Why does observing $$Y$$ rather than $$Y^*$$ present a problem? To answer this question, we need to derive the relationship between $$\mathbb{P}(Y=1|X)$$ and $$\mathbb{P}(Y^*=1|X)$$. Since $$Y$$ and $$Y^*$$ are both binary, $$\mathbb{E}(Y|X) = \mathbb{P}(Y=1|X)$$ and similarly $\mathbb{E}(Y^*|X) = \mathbb{P}(Y^*=1|X) = F(X'\beta).$ Now define the measurement error $$W$$ as $$W = Y - Y^*$$ so we can write $$Y = Y^* + W$$. By the linearity of expectation, \begin{aligned} \mathbb{P}(Y=1|X) &= \mathbb{E}(Y|X)\\ &= \mathbb{E}(Y^* + W|X) = \mathbb{E}(Y^*|X) + \mathbb{E}(W|X)\\ &= \mathbb{P}(Y^*=1|X) + \mathbb{E}(W|X) \end{aligned} so we see that if $$\mathbb{E}(W|X)=0$$ then $$\mathbb{P}(Y=1|X)$$ and $$\mathbb{P}(Y^*=1|X)$$ will coincide. Unfortunately $$\mathbb{E}(W|X)$$ in general cannot be zero. This means that learning $$\mathbb{P}(Y=1|X)$$ will not tell us what we want to know: $$\mathbb{P}(Y^*=1|X)$$.

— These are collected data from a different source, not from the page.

-- ==== Sys2Proof/Machine/Broadcast.lean ====
section
/-! DEFINITION. Broadcasts of the pod tree (13 R441–R444): their issue at the root, delivery, acknowledgement and timeout, and
the host commands BCAST and VIGIL (16 R534, 14 R457). -/
namespace Sys2Proof.Machine
open Sys2Proof

/-! ### What a delivered broadcast does (Table 13.9) -/

/-- FRAMECFG (R42, R167): every die is told, and this Gremon changes at the tick. -/
def Gremon.frameCfg (g : Gremon) (p : List Byte) : Gremon :=
  let f := leAt p 0 4
  let n := leAt p 4 4 / max 1 f
  let t := leAt p 8 8
  let g : Gremon := { g with frameNext := some (f, n, t) }
  (g.dies.filter fun e => e.2.accepted).foldl (fun (g : Gremon) e => g.framePush e.1 f n t) g

/-- One entry of an XLATE: the binding waits for the swap boundary.
Log: entry 21 (DEDUCED; DESIGN CHOICE). -/
def Gremon.xlateEntry (g : Gremon) (job at' : Nat) (lda entry : Nat) : Gremon :=
  let st := bits entry 25 24
  let nx : BindNext := { pda := bits entry 18 0, state := if st = 2 then 1 else st, at' := at' }
  let same := fun (b : Binding) => decide (b.job = job ∧ b.lda = lda)
  let wait := fun (b : Binding) =>
    if same b then { b with
      next := (b.next.filter fun y => decide (y.at' ≠ at')) ++ [nx]
      state := if b.state = 1 ∧ nx.state = 1 ∧ nx.pda ≠ b.pda then 2 else b.state }
    else b
  if g.binds.any same then { g with binds := g.binds.map wait }
  else { g with binds := g.binds ++ [{ pda := nx.pda, lda := lda, job := job, state := 0, gen := 0, ever := false, next := [nx] }] }

/-- XLATE (R25).
Log: entry 21 (DEDUCED; DESIGN CHOICE). -/
def Gremon.xlate (g : Gremon) (p : List Byte) : Gremon :=
  (List.range (leAt p 2 2)).foldl (fun (g : Gremon) i =>
    g.xlateEntry (leAt p 0 2) (leAt p 8 8) (leAt p (16 + 16 * i) 4) (leAt p (24 + 16 * i) 8)) g

/-- MEMBER (R439). -/
def Gremon.memberIs (g : Gremon) (p : List Byte) : Gremon :=
  let id := leAt p 0 2
  g.onTree fun t => { t with
    failed := if leAt p 2 1 = 1 then id :: t.failed.filter fun x => decide (x ≠ id) else t.failed.filter fun x => decide (x ≠ id) }

/-- JOBEPOCH (R133, R134): the owner is known where the command was given; elsewhere no MID owns the job.
Log: entry 20 (DEDUCED; DESIGN CHOICE). -/
def Gremon.jobEpoch (g : Gremon) (p : List Byte) (mid : Option Nat) : Gremon :=
  let job := leAt p 0 2
  if (g.jobInfo job).isSome then g
  else
    let mine := g.host.fwd.find? fun c => decide (c.opc = 0x12 ∧ c.param 0 2 = 4) && decide (leAt c.data 0 2 = job)
    let owner := (mid.orElse fun _ => mine.map (·.mid)).getD 0xFFFF
    let j : JobInfo := { job := job, epoch := BitVec.ofNat 64 (leAt p 8 8), owner := owner, key := none }
    { g with jobs := g.jobs ++ [j] }

/-- PTSTEP (R144). -/
def Gremon.ptStepOrder (g : Gremon) (p : List Byte) : Gremon :=
  g.onSvc fun s => { s with ptSteps := s.ptSteps ++ [(leAt p 0 8, toInt 64 (leAt p 8 8))] }

/-- GR_UPD_STAT, and an update event with its REASON (Table 19.12).
Log: entry 46 (DEDUCED; DESIGN CHOICE). -/
def kUpd : Nat := 0x10210
def Gremon.onUpd (g : Gremon) (f : Update → Update) : Gremon := { g with sys := { g.sys with upd := f g.sys.upd } }
def Gremon.updState (g : Gremon) : Nat := g.fld kUpd 2 0
def Gremon.updEvent (g : Gremon) (state : Nat) : Gremon :=
  let g := g.setFld kUpd 2 0 state
  { g with regs := g.regs.bumpSeq .gremon kUpd }
/-- Log: entry 46 (DEDUCED; DESIGN CHOICE). -/
def Gremon.updReason (g : Gremon) (r : Nat) : Gremon :=
  let g := g.setFld kUpd 15 8 r
  { g with regs := g.regs.bumpSeq .gremon kUpd }

/-- ACTIVATE (R637).
Log: entry 46 (DEDUCED; DESIGN CHOICE). -/
def Gremon.activate (g : Gremon) (p : List Byte) : Gremon :=
  let named := (List.range (leAt p 56 2)).any fun i => decide (leAt p (64 + 8 * i) 8 = g.serial.toNat)
  if !named then g
  else if g.updState = 2 ∧ g.sys.upd.otherOk = true ∧ g.sys.upd.otherDigest = (p.drop 8).take 48 then
    (g.onUpd fun u => { u with tick := leAt p 0 8, tickGone := false, autoRevert := bit (leAt p 59 1) 0, confirmWin := leAt p 60 2 }).updEvent 3
  else (g.updReason 11).raise .actSkip (leBytes 1 11)

/-- Local delivery of a broadcast; `mid`: who asked for it, where that is known here. -/
def Gremon.deliverBcast (g : Gremon) (kind : Nat) (p : List Byte) (mid : Option Nat) : Gremon :=
  match kind with
  | 1 => g.frameCfg p
  | 2 => g.xlate p
  | 3 => g.memberIs p
  | 4 => g.jobEpoch p mid
  | 5 => g.ptStepOrder p
  | 6 => g.vigilDeliver p
  | 7 => g.activate p
  | _ => g

/-! ### Forwarding and acknowledgement (R442–R444) -/

/-- A set of Gremon IDs as 128 bytes, and back. -/
def idSet (l : List Nat) : List Byte := leBytes 128 (l.foldl (fun n i => n ||| 2 ^ i) 0)
def idsOf (n : Nat) : List Nat := (List.range 1024).filter n.testBit

/-- A hop-by-hop message to the neighbour on port `p`. -/
def Gremon.rlHop (g : Gremon) (p vc ty : Nat) (body : List Byte) : Gremon :=
  g.rlSend p vc (g.rlMsg ty 0 ((g.neighbour p).getD 0x3FF) 0 0 body)

/-- Change the record of a broadcast. -/
def Gremon.onBid (g : Gremon) (bid : W64) (f : BcastRec → BcastRec) : Gremon :=
  { g with bcasts := g.bcasts.map fun b => if b.bid = bid then f b else b }
def Gremon.bidRec (g : Gremon) (bid : W64) : Option BcastRec := g.bcasts.find? fun b => decide (b.bid = bid)

/-- BACK with the record's sets, on a port. -/
def Gremon.backOn (g : Gremon) (p : Nat) (b : BcastRec) : Gremon :=
  g.rlHop p vcControl 0x21 (leBytes 8 b.bid.toNat ++ leBytes 2 g.gid ++ leBytes 6 0 ++ idSet b.acks ++
    idSet (if g.root then b.fails else []))

/-- A broadcast completes at the root when acknowledged and failed members cover the expected set. -/
def Gremon.bcastDone (g : Gremon) (bid : W64) : Gremon :=
  match g.bidRec bid with
  | none => g
  | some b =>
    if g.root && !b.ended && (b.expect.all fun i => b.acks.contains i || b.fails.contains i) then
      let g := g.onBid bid fun b => { b with ended := true, cmd := none }
      match b.cmd with
      | some c => g.complete c 0 0 (leBytes 8 bid.toNat) (idSet b.acks ++ idSet b.fails)
      | none => g
    else g

/-- BACK goes to the PARENT once every present CHILD has answered, and again as the ACKSET grows, at most once a
microsecond (R443). -/
def Gremon.backUp (g : Gremon) (bid : W64) : Gremon :=
  match g.bidRec bid, g.tree.parent with
  | some b, some p =>
    let first := decide (b.backOf = [])
    let ready := b.done && g.childPorts.all fun c => b.answered.contains c
    let grown := !b.acks.all fun i => b.backOf.contains i
    if g.root then g
    else if (first ∧ ready) ∨ (first = false ∧ grown = true) then
      let g := if first then g else g.moveTo (b.backAt + 1000)
      (g.backOn p b).onBid bid fun b => { b with backAt := g.clk, backOf := b.acks }
    else g
  | _, _ => g

/-- Every open broadcast is looked at anew: a child is gone, or has answered. -/
def Gremon.backAll (g : Gremon) : Gremon := g.bcasts.foldl (fun (g : Gremon) b => (g.backUp b.bid).bcastDone b.bid) g

/-- What a Gremon has retained for longer than 1 s is let go. -/
def Gremon.bcastAge (g : Gremon) : Gremon :=
  { g with bcasts := g.bcasts.filter fun b => decide (g.clk < b.seenAt + 1000000000) || (b.cmd.isSome && !b.ended) }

To see why $$\mathbb{E}(W|X) \neq 0$$, first define the mis-classification probabilities $$\alpha_0(\cdot)$$ and $$\alpha_1(\cdot)$$ \begin{aligned} \alpha_0(X) &\equiv P(Y=1|Y^*=0,X)\\ \alpha_1(X) &\equiv P(Y=0|Y^*=1,X). \end{aligned} The subscripts on $$\alpha$$ refer to the value of $$Y^*$$ on which we condition: $$\alpha_0(\cdot)$$ conditions on $$Y^*=0$$ while $$\alpha_1(\cdot)$$ conditions on $$Y^*=1$$. You can interpret the mis-classification probabilities by analogy to null hypothesis testing: $$\alpha_0(X)$$ is effectively the type I error rate as a function of $$X$$ and $$\alpha_1(X)$$ is the type II error rate as a function of $$X$$.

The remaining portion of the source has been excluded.